*What you are asked to do*
Once you have located the line containing "reset event. -/" in the material below, return it exactly along with each line after it through the line containing "commandHex (encode (.getBit".
(Recorded information Opens)
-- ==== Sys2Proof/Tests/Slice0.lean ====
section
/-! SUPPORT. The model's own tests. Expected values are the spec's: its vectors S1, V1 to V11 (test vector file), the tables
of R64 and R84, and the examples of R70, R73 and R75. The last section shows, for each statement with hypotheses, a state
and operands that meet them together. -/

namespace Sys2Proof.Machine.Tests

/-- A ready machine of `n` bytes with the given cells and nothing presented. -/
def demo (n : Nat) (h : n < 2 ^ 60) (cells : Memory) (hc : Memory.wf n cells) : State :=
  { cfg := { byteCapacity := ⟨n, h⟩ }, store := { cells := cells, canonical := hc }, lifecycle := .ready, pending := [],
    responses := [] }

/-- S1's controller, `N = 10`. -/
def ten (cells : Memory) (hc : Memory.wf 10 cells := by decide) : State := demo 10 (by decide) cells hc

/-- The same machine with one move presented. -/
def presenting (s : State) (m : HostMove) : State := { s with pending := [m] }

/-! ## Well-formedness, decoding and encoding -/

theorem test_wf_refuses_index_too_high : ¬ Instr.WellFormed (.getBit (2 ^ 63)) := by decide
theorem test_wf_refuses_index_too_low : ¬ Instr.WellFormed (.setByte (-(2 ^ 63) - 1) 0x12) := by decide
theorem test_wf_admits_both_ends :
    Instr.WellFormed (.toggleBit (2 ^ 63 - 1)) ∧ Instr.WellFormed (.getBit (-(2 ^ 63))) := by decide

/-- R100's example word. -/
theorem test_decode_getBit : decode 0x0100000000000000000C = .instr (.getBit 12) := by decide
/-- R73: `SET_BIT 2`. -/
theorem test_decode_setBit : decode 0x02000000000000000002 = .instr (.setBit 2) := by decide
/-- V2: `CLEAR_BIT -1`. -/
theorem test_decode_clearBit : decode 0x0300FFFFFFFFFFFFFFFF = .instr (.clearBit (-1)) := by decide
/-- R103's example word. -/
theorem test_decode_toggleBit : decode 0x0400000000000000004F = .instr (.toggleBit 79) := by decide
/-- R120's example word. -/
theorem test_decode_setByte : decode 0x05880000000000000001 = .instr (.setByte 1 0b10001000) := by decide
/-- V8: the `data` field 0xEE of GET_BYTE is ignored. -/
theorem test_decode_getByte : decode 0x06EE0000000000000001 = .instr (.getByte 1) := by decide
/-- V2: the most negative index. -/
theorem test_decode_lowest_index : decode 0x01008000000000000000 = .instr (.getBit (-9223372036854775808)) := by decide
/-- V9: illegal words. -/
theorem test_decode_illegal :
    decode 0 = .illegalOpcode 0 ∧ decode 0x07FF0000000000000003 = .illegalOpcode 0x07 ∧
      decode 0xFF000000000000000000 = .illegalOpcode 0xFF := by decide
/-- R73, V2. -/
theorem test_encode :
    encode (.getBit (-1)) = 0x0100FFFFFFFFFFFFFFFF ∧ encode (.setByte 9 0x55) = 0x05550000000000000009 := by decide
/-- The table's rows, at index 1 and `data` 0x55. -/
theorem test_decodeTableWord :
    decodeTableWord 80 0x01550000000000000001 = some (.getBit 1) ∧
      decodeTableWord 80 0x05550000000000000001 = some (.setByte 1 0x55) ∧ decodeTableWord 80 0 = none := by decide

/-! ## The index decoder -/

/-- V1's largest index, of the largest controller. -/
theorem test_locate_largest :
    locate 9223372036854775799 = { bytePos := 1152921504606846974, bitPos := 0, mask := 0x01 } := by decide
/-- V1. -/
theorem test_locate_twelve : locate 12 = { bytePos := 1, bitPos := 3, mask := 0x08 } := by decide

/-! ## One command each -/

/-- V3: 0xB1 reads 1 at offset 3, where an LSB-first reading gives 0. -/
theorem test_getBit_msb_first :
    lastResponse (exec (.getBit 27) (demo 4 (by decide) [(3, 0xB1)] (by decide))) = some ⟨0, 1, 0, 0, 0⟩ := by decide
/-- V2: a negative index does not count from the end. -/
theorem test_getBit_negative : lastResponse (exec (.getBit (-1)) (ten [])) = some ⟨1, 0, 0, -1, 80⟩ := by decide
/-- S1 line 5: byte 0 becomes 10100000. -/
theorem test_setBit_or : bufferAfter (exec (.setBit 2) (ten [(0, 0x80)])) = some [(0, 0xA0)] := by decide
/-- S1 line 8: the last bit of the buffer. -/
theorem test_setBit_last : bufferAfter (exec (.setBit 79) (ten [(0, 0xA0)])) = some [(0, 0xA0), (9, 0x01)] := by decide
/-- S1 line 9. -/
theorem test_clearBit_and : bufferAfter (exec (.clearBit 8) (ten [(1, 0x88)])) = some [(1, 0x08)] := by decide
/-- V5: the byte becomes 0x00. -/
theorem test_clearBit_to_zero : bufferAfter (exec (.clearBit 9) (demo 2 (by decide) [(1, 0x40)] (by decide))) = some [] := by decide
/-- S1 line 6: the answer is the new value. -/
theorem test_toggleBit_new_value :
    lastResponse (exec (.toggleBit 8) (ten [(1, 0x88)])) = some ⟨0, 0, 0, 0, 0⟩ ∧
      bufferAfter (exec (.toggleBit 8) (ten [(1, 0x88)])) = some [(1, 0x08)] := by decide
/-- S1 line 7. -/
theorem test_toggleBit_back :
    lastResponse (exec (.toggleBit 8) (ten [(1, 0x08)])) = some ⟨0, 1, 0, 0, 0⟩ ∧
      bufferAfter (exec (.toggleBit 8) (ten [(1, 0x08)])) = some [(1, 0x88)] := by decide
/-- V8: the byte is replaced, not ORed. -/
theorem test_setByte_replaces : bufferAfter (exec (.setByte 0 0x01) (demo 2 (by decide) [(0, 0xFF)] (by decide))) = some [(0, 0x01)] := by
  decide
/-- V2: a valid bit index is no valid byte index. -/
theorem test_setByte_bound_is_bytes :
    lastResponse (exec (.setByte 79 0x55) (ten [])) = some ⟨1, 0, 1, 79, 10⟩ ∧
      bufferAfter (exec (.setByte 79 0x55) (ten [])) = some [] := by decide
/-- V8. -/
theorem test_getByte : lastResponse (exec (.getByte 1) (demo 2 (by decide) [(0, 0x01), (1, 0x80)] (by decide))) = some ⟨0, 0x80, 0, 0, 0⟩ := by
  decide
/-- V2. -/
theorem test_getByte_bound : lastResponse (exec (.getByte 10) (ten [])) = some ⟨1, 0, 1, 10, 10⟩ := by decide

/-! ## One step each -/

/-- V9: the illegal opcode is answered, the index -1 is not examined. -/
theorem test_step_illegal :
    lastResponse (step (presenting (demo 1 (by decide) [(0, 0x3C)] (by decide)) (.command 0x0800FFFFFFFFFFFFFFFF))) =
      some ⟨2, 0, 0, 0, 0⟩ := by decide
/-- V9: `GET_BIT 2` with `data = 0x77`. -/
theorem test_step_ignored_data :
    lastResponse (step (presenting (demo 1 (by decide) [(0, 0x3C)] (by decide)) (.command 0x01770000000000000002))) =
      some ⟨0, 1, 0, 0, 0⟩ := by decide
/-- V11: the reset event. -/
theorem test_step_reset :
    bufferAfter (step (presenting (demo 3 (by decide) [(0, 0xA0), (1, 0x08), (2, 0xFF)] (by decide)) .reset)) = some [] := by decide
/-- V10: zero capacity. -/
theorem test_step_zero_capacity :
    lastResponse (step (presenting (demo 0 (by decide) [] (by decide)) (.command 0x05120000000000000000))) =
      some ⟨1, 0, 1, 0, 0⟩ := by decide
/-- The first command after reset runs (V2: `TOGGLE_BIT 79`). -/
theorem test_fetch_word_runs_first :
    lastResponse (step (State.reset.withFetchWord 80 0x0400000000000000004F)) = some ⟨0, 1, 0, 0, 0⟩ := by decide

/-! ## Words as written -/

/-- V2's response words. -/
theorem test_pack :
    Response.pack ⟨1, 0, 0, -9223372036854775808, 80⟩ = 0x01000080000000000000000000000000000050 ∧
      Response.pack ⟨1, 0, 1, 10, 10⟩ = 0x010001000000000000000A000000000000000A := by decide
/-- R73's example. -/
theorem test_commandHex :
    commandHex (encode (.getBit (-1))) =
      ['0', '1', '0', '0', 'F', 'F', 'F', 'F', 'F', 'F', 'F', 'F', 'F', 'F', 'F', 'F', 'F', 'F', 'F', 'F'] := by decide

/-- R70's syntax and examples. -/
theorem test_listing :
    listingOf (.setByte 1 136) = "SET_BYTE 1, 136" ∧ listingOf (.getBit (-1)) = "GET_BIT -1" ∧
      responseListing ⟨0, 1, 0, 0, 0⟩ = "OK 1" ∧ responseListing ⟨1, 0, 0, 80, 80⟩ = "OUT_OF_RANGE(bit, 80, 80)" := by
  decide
(Recorded information Closes)
*Written response*
/-- V11: the reset event. -/
theorem test_step_reset :
    bufferAfter (step (presenting (demo 3 (by decide) [(0, 0xA0), (1, 0x08), (2, 0xFF)] (by decide)) .reset)) = some [] := by decide
/-- V10: zero capacity. -/
theorem test_step_zero_capacity :
    lastResponse (step (presenting (demo 0 (by decide) [] (by decide)) (.command 0x05120000000000000000))) =
      some ⟨1, 0, 1, 0, 0⟩ := by decide
/-- The first command after reset runs (V2: `TOGGLE_BIT 79`). -/
theorem test_fetch_word_runs_first :
    lastResponse (step (State.reset.withFetchWord 80 0x0400000000000000004F)) = some ⟨0, 1, 0, 0, 0⟩ := by decide

/-! ## Words as written -/

/-- V2's response words. -/
theorem test_pack :
    Response.pack ⟨1, 0, 0, -9223372036854775808, 80⟩ = 0x01000080000000000000000000000000000050 ∧
      Response.pack ⟨1, 0, 1, 10, 10⟩ = 0x010001000000000000000A000000000000000A := by decide
/-- R73's example. -/
theorem test_commandHex :
    commandHex (encode (.getBit (-1))) =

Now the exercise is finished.